DATA SHOWN:

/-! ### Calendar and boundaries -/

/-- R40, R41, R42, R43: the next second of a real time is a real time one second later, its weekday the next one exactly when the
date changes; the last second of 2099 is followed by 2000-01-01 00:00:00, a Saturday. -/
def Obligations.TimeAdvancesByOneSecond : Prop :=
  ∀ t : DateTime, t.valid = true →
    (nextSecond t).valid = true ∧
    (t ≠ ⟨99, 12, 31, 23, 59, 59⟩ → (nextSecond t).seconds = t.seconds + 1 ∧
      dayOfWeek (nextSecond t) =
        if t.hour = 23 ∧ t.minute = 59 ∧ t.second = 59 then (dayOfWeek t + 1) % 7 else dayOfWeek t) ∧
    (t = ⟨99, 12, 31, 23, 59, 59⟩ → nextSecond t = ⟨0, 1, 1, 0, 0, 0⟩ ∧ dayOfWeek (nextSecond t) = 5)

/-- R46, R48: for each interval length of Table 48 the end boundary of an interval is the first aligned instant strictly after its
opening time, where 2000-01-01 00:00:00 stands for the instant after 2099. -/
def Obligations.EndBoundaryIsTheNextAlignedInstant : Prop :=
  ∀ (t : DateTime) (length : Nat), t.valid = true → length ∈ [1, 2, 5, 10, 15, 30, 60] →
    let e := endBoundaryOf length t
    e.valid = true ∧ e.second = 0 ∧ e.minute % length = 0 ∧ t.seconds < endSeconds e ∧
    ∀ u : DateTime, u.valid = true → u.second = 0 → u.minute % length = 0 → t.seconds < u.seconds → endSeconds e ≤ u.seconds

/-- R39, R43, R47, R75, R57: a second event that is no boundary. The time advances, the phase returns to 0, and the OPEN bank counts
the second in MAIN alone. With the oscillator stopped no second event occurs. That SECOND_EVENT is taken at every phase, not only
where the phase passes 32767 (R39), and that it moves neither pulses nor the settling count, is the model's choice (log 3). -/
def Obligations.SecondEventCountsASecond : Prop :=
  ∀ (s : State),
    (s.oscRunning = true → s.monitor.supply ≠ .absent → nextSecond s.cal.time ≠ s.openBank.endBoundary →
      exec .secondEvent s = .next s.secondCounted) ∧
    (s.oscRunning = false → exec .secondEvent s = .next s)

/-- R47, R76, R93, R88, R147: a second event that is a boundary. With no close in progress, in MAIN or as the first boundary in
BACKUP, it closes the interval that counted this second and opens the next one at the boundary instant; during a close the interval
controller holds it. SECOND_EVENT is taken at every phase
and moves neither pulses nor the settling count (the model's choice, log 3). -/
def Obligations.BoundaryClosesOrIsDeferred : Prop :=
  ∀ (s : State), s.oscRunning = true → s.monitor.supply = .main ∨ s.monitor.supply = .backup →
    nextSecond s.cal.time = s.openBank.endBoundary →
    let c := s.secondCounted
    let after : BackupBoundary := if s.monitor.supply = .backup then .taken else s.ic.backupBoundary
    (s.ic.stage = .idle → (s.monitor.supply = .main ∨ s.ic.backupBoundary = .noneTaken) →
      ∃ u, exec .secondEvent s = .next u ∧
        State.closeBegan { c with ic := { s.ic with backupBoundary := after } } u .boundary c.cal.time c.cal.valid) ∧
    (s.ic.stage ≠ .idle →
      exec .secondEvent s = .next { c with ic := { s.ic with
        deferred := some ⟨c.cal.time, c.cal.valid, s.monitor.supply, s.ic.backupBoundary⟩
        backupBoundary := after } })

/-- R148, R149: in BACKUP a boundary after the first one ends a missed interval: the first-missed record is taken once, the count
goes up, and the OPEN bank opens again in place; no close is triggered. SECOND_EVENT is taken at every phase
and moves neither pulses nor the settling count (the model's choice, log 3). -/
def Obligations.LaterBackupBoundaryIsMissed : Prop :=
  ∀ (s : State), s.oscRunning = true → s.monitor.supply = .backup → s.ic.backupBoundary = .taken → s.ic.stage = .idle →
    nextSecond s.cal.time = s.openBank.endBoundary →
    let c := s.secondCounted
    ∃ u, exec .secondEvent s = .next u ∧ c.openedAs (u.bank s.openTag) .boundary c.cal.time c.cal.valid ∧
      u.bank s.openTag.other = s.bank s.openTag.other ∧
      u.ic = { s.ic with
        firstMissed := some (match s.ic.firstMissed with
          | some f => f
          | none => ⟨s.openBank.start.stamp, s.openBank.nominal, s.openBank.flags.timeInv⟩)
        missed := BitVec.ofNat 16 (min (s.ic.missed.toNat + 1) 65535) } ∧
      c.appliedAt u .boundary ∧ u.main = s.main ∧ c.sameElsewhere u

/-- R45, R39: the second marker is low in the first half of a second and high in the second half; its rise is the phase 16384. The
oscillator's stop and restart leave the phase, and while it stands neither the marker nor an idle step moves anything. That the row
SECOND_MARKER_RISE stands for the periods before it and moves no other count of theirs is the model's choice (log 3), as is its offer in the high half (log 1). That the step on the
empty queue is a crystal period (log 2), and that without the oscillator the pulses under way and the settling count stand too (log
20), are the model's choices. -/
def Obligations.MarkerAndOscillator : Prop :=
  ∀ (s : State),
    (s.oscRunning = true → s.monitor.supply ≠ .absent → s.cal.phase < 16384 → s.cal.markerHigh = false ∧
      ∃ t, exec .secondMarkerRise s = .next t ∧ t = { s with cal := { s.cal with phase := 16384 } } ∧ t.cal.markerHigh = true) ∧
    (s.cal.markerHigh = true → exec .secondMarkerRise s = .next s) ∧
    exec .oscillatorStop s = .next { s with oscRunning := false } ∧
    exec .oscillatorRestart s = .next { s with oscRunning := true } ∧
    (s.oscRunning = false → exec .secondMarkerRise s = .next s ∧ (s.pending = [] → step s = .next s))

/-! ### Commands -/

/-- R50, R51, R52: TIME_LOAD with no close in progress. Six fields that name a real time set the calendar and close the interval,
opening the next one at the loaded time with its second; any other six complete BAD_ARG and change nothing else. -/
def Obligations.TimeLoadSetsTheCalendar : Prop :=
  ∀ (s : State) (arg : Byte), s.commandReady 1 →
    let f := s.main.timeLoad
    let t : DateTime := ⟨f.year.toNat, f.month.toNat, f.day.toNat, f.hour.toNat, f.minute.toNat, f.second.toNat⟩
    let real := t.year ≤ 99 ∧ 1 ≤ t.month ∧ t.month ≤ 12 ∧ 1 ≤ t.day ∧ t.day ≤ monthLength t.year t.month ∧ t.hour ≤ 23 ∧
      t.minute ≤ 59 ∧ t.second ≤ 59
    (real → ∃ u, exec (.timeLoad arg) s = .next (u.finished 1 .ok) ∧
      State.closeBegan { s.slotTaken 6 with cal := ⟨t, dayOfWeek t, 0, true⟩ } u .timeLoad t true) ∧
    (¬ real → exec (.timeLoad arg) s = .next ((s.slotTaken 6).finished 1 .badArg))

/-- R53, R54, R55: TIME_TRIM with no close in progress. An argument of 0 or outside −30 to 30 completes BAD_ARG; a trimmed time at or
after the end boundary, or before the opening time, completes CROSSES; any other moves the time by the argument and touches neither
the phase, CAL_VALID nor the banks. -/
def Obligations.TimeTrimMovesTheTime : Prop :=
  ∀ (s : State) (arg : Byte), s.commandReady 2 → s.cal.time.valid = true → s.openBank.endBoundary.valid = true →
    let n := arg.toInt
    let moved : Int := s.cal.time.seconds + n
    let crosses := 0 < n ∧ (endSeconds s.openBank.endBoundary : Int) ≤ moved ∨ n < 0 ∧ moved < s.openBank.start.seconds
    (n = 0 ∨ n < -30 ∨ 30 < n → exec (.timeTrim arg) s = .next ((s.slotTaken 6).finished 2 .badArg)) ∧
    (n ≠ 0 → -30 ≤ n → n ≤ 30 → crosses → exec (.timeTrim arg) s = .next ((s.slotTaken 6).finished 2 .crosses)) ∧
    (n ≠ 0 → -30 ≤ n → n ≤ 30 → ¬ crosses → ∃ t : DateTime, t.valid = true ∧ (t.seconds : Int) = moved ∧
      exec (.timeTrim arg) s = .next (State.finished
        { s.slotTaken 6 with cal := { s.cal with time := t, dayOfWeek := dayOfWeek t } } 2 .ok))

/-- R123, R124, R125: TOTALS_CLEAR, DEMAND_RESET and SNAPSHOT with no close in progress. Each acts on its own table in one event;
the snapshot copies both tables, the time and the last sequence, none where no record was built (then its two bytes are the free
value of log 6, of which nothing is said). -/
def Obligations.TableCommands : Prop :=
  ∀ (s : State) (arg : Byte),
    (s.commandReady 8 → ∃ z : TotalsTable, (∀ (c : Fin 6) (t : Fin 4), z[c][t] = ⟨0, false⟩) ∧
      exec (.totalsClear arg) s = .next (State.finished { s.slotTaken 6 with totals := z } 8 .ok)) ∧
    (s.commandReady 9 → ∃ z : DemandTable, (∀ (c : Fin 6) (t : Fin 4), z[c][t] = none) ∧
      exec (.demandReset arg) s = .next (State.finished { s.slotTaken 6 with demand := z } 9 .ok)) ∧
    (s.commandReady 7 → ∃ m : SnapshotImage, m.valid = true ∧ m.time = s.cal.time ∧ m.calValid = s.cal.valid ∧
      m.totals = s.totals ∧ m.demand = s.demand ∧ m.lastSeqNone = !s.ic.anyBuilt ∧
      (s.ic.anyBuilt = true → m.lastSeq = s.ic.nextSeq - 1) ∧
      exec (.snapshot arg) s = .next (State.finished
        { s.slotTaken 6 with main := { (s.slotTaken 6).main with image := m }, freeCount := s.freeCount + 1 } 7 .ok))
--
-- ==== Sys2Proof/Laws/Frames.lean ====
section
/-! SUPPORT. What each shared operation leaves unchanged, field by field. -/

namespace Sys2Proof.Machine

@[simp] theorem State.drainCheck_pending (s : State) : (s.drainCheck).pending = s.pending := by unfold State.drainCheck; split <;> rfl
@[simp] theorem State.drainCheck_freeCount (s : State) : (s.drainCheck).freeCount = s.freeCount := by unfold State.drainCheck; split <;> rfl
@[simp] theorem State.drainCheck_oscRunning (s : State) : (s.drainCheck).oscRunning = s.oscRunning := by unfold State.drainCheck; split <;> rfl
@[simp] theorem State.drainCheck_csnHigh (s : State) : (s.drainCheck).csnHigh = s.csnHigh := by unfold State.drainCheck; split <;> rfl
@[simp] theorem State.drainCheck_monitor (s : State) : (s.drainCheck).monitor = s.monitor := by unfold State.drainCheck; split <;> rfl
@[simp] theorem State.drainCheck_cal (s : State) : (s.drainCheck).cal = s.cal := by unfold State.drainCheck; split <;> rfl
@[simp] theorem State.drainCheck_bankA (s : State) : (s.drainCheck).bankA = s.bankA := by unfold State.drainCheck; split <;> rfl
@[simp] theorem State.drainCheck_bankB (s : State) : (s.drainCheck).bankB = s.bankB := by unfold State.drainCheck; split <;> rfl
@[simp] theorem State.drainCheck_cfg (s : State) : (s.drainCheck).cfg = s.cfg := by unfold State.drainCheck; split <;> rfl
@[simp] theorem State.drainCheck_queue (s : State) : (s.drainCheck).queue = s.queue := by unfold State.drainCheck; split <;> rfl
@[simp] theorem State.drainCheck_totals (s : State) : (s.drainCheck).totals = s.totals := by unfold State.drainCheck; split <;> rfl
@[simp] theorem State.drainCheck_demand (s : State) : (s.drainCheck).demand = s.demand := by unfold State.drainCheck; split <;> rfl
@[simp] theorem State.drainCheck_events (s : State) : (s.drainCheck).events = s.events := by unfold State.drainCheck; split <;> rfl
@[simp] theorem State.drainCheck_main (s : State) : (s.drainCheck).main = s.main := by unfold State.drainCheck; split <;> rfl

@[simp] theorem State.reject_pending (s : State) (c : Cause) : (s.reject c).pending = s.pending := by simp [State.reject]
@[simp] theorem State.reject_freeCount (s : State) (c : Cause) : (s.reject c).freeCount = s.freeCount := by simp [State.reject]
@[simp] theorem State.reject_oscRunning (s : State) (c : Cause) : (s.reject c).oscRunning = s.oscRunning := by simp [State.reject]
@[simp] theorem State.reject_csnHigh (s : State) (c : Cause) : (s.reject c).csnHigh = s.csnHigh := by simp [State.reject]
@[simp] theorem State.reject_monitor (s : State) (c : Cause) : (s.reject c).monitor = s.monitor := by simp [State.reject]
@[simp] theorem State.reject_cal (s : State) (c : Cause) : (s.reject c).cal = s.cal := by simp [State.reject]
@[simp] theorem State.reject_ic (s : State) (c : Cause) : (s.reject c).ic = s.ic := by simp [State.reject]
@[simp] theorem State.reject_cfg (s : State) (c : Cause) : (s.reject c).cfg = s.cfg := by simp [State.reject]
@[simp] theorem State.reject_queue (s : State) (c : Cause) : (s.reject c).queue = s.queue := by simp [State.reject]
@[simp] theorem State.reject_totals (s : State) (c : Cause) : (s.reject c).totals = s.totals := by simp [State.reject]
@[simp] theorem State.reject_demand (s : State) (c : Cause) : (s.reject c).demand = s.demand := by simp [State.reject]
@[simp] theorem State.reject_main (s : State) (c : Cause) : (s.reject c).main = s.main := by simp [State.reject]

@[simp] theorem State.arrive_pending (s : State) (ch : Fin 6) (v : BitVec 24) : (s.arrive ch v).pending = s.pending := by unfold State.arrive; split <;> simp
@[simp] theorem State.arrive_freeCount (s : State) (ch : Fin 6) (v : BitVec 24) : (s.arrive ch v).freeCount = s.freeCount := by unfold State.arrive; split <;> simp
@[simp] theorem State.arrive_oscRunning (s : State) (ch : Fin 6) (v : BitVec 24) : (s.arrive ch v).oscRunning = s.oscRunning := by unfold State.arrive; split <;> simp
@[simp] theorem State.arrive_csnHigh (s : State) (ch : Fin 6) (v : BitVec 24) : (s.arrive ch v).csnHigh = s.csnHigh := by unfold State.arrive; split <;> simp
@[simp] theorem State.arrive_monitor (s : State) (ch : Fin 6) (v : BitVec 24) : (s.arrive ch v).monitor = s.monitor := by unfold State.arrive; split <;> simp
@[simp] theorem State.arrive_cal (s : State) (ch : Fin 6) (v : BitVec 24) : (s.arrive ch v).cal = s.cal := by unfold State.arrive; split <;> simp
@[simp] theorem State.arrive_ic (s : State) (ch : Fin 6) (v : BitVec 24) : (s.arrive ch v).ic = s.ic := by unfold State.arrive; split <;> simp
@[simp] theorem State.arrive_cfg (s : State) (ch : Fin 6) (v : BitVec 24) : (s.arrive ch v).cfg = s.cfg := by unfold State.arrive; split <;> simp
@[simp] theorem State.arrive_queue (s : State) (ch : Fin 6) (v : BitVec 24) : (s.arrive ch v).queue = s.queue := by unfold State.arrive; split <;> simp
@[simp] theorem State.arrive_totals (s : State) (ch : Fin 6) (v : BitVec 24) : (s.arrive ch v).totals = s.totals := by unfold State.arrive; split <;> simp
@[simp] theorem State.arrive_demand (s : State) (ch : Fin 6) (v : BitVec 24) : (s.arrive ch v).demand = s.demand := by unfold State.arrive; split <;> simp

GOAL OF THE EXERCISE: All lines in the listing above from the line containing "s.pending := by unfold State.drainCheck; split <;> rfl" to the line containing "s.monitor := by unfold State.drainCheck; split <;> rfl", inclusive, should be retyped exactly; no other lines should appear.

EXERCISE OUTPUT:
@[simp] theorem State.drainCheck_pending (s : State) : (s.drainCheck).pending = s.pending := by unfold State.drainCheck; split <;> rfl
@[simp] theorem State.drainCheck_freeCount (s : State) : (s.drainCheck).freeCount = s.freeCount := by unfold State.drainCheck; split <;> rfl
@[simp] theorem State.drainCheck_oscRunning (s : State) : (s.drainCheck).oscRunning = s.oscRunning := by unfold State.drainCheck; split <;> rfl
@[simp] theorem State.drainCheck_csnHigh (s : State) : (s.drainCheck).csnHigh = s.csnHigh := by unfold State.drainCheck; split <;> rfl
@[simp] theorem State.drainCheck_monitor (s : State) : (s.drainCheck).monitor = s.monitor := by unfold State.drainCheck; split <;> rfl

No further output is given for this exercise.